Required work » Filter the entries, keeping every line with the string "avsFixed".

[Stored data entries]
·····

/-- THERM_STOP: 115 °C held for 1 s after the trip, or 125 °C: a safe stop that keeps the clocks
(R681). -/
def execThermStop (s : State) : Out :=
  s.eff fun e =>
    if e.on ADAPT_STATUS_STOPPED || !(decide (1001 ≤ e.adapt.hotN) || decide (500 ≤ e.theta)) then e
    else ((e.safeStop false).put ADAPT_STATUS_STOPPED 1).raise (adaptEvt 0x04 .fault e.thetaWord 0)

/-! ### Registers -/

def Engine.adaptRefuse (e : Engine) (by_ : Sender) (off : Nat) : Engine :=
  e.raise (adaptEvt 0x07 .warn off 0 by_.hm)

/-- An ADAPT pair takes effect (R687). -/
def Engine.adaptPair (e : Engine) (by_ : Sender) (off : Nat) (v : Word) : Engine :=
  let f := bitsOf v 0 10
  let c := bitsOf v 16 10
  if by_.isCC = false then e.adaptRefuse by_ off
  else match off with
    | 0x010 =>
      if 16 < bitsOf v 16 5 then e.adaptRefuse by_ off
      else ((e.wrCp ADAPT_POLICY (v &&& 0x001F0307#32)).avsFixed.levelShow).shedShow
    | 0x018 =>
      if 650 ≤ f ∧ f ≤ c ∧ c ≤ 850 then (e.wrCp ADAPT_AVS_CFG (v &&& 0x03FF03FF#32)).avsFixed
      else e.adaptRefuse by_ off
    | 0x020 =>
      if 80 ≤ bitsOf v 0 7 ∧ bitsOf v 0 7 ≤ 106 then e.wrCp ADAPT_THERM_CFG (v &&& 0x7F#32)
      else e.adaptRefuse by_ off
    | _ => e

/-- A write of an ADAPT register (R687). -/
def Engine.adaptRegWrite (e : Engine) (by_ : Sender) (off : Nat) (v : Word) : Engine :=
  if by_.isCC = false then e.adaptRefuse by_ off
  else match off with
    | 0x004 => e.wr ADAPT_EVT_STATUS (e.rd ADAPT_EVT_STATUS &&& ~~~ v)
    | 0x028 => if bitsOf v 8 8 ≤ bitsOf v 0 8 then e.adaptRefuse by_ off else e.wr ADAPT_AVS_MARGIN (v &&& 0xFFFF#32)
    | 0x050 => if bitsOf v 0 7 ≤ bitsOf v 8 7 then e.adaptRefuse by_ off else e.wr ADAPT_LOAD_CFG (v &&& 0x7F7F#32)
    | 0x058 => if bitsOf v 0 24 = 0 then e.adaptRefuse by_ off else e.wr ADAPT_DWELL (v &&& 0xFFFFFF#32)
    | _ => e

end Sys2Proof.Machine
end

·····

Problem solution »
      else ((e.wrCp ADAPT_POLICY (v &&& 0x001F0307#32)).avsFixed.levelShow).shedShow
      if 650 ≤ f ∧ f ≤ c ∧ c ≤ 850 then (e.wrCp ADAPT_AVS_CFG (v &&& 0x03FF03FF#32)).avsFixed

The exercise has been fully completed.